• Memory and cognition (ADAS-cog/MCI and CDR-SB scores) at 12 months and Global functional skills and the overall severity of dementia (the CDR-SB and the overall CDR) at 24 months.
  

• Brain atrophy assessed by MRI, Digit Symbol Coding, Alzheimer's Disease Cooperative Study-ADL scale (MCI version) at 24 months. Safety evaluations (adverse event reports, vital signs, laboratory tests, physical examination, electrocardiograms) thoughout.
  

This is an international, multicenter, double-blind, randomized, placebo-controlled trial. Following a 4 week screening period, patients with mild cognitive impairment (MCI), who are clinically at risk for development of Alzheimer's disease, will be randomized to treatment with either placebo or galantamine for 24 months with either placebo or a flexible dose of galantamine. Efficacy will be evaluated by measures of memory and cognition (Alzheimer's Disease Assessment Scale of cognition for MCI [ADAS-cog/MCI] and the Clinical Dementia Rating Sum of the Boxes [CDR-SB]), global severity of dementia (Clinical Dementia Rating [CDR]), functionality (Alzheimer's Disease Cooperative Study - Activities of Daily Living adapted to MCI [ADCS-ADL/MCI]), and changes on serial magnetic resonance imaging (MRI). Safety will be assessed using adverse event reports, vital signs, laboratory parameters, physical examination and electrocardiograms.
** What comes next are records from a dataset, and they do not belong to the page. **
-- ==== Sys2Proof/Laws/State.lean ====
section
/-! SUPPORT. Every field of the part after every update of one of its units, so that no proof unfolds a record update. -/

namespace Sys2Proof.Machine

/-! onErr -/

@[simp] theorem Chip.onErr_out (f : Err → Err) (c : Chip) : (c.onErr f).out = c.out := rfl
@[simp] theorem Chip.onErr_held (f : Err → Err) (c : Chip) : (c.onErr f).held = c.held := rfl
@[simp] theorem Chip.onErr_clk (f : Err → Err) (c : Chip) : (c.onErr f).clk = c.clk := rfl
@[simp] theorem Chip.onErr_fresh (f : Err → Err) (c : Chip) : (c.onErr f).fresh = c.fresh := rfl
@[simp] theorem Chip.onErr_audioOnce (f : Err → Err) (c : Chip) : (c.onErr f).audioOnce = c.audioOnce := rfl
@[simp] theorem Chip.onErr_sys (f : Err → Err) (c : Chip) : (c.onErr f).sys = c.sys := rfl
@[simp] theorem Chip.onErr_err (f : Err → Err) (c : Chip) : (c.onErr f).err = f c.err := rfl
@[simp] theorem Chip.onErr_mem (f : Err → Err) (c : Chip) : (c.onErr f).mem = c.mem := rfl
@[simp] theorem Chip.onErr_bus (f : Err → Err) (c : Chip) : (c.onErr f).bus = c.bus := rfl
@[simp] theorem Chip.onErr_host (f : Err → Err) (c : Chip) : (c.onErr f).host = c.host := rfl
@[simp] theorem Chip.onErr_mbx (f : Err → Err) (c : Chip) : (c.onErr f).mbx = c.mbx := rfl
@[simp] theorem Chip.onErr_cmd (f : Err → Err) (c : Chip) : (c.onErr f).cmd = c.cmd := rfl
@[simp] theorem Chip.onErr_graph (f : Err → Err) (c : Chip) : (c.onErr f).graph = c.graph := rfl
@[simp] theorem Chip.onErr_macs (f : Err → Err) (c : Chip) : (c.onErr f).macs = c.macs := rfl
@[simp] theorem Chip.onErr_drop (f : Err → Err) (c : Chip) : (c.onErr f).drop = c.drop := rfl
@[simp] theorem Chip.onErr_flow (f : Err → Err) (c : Chip) : (c.onErr f).flow = c.flow := rfl
@[simp] theorem Chip.onErr_ref (f : Err → Err) (c : Chip) : (c.onErr f).ref = c.ref := rfl
@[simp] theorem Chip.onErr_ptp (f : Err → Err) (c : Chip) : (c.onErr f).ptp = c.ptp := rfl
@[simp] theorem Chip.onErr_clock (f : Err → Err) (c : Chip) : (c.onErr f).clock = c.clock := rfl
@[simp] theorem Chip.onErr_sap (f : Err → Err) (c : Chip) : (c.onErr f).sap = c.sap := rfl
@[simp] theorem Chip.onErr_ain (f : Err → Err) (c : Chip) : (c.onErr f).ain = c.ain := rfl
@[simp] theorem Chip.onErr_pow (f : Err → Err) (c : Chip) : (c.onErr f).pow = c.pow := rfl
@[simp] theorem Chip.onErr_twin (f : Err → Err) (c : Chip) : (c.onErr f).twin = c.twin := rfl
@[simp] theorem Chip.onErr_boot (f : Err → Err) (c : Chip) : (c.onErr f).boot = c.boot := rfl

/-! onMem -/

@[simp] theorem Chip.onMem_out (f : MemUnit → MemUnit) (c : Chip) : (c.onMem f).out = c.out := rfl
@[simp] theorem Chip.onMem_held (f : MemUnit → MemUnit) (c : Chip) : (c.onMem f).held = c.held := rfl
@[simp] theorem Chip.onMem_clk (f : MemUnit → MemUnit) (c : Chip) : (c.onMem f).clk = c.clk := rfl
@[simp] theorem Chip.onMem_fresh (f : MemUnit → MemUnit) (c : Chip) : (c.onMem f).fresh = c.fresh := rfl
@[simp] theorem Chip.onMem_audioOnce (f : MemUnit → MemUnit) (c : Chip) : (c.onMem f).audioOnce = c.audioOnce := rfl
@[simp] theorem Chip.onMem_sys (f : MemUnit → MemUnit) (c : Chip) : (c.onMem f).sys = c.sys := rfl
@[simp] theorem Chip.onMem_err (f : MemUnit → MemUnit) (c : Chip) : (c.onMem f).err = c.err := rfl
@[simp] theorem Chip.onMem_mem (f : MemUnit → MemUnit) (c : Chip) : (c.onMem f).mem = f c.mem := rfl
@[simp] theorem Chip.onMem_bus (f : MemUnit → MemUnit) (c : Chip) : (c.onMem f).bus = c.bus := rfl
@[simp] theorem Chip.onMem_host (f : MemUnit → MemUnit) (c : Chip) : (c.onMem f).host = c.host := rfl
@[simp] theorem Chip.onMem_mbx (f : MemUnit → MemUnit) (c : Chip) : (c.onMem f).mbx = c.mbx := rfl
@[simp] theorem Chip.onMem_cmd (f : MemUnit → MemUnit) (c : Chip) : (c.onMem f).cmd = c.cmd := rfl
@[simp] theorem Chip.onMem_graph (f : MemUnit → MemUnit) (c : Chip) : (c.onMem f).graph = c.graph := rfl
@[simp] theorem Chip.onMem_macs (f : MemUnit → MemUnit) (c : Chip) : (c.onMem f).macs = c.macs := rfl
@[simp] theorem Chip.onMem_drop (f : MemUnit → MemUnit) (c : Chip) : (c.onMem f).drop = c.drop := rfl
@[simp] theorem Chip.onMem_flow (f : MemUnit → MemUnit) (c : Chip) : (c.onMem f).flow = c.flow := rfl
@[simp] theorem Chip.onMem_ref (f : MemUnit → MemUnit) (c : Chip) : (c.onMem f).ref = c.ref := rfl
@[simp] theorem Chip.onMem_ptp (f : MemUnit → MemUnit) (c : Chip) : (c.onMem f).ptp = c.ptp := rfl
@[simp] theorem Chip.onMem_clock (f : MemUnit → MemUnit) (c : Chip) : (c.onMem f).clock = c.clock := rfl
@[simp] theorem Chip.onMem_sap (f : MemUnit → MemUnit) (c : Chip) : (c.onMem f).sap = c.sap := rfl
@[simp] theorem Chip.onMem_ain (f : MemUnit → MemUnit) (c : Chip) : (c.onMem f).ain = c.ain := rfl
@[simp] theorem Chip.onMem_pow (f : MemUnit → MemUnit) (c : Chip) : (c.onMem f).pow = c.pow := rfl
@[simp] theorem Chip.onMem_twin (f : MemUnit → MemUnit) (c : Chip) : (c.onMem f).twin = c.twin := rfl
@[simp] theorem Chip.onMem_boot (f : MemUnit → MemUnit) (c : Chip) : (c.onMem f).boot = c.boot := rfl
The primary study hypothesis is that galantamine will improve memory deficits associated with mild cognitive impairment and therefore improve or stabilize the patient's cognitive abilities. A second study hypothesis is that treatment with galantamine slows or delays conversion of mild cognitive impairment to the dementia often associated with probable Alzheimer's disease in these patients. The third study hypothesis is that the treatment will be well tolerated by the patients.

Galantamine hydrobromide immediate-release tablets (4, 8, and 12 milligrams (mg)) taken by mouth 2 times daily: 4 weeks at 8mg/day, 4 weeks at 16mg/day, increased to 24mg/day for the remainder of the 24-month trial. Dose may be reduced at investigator's discretion after 12 weeks.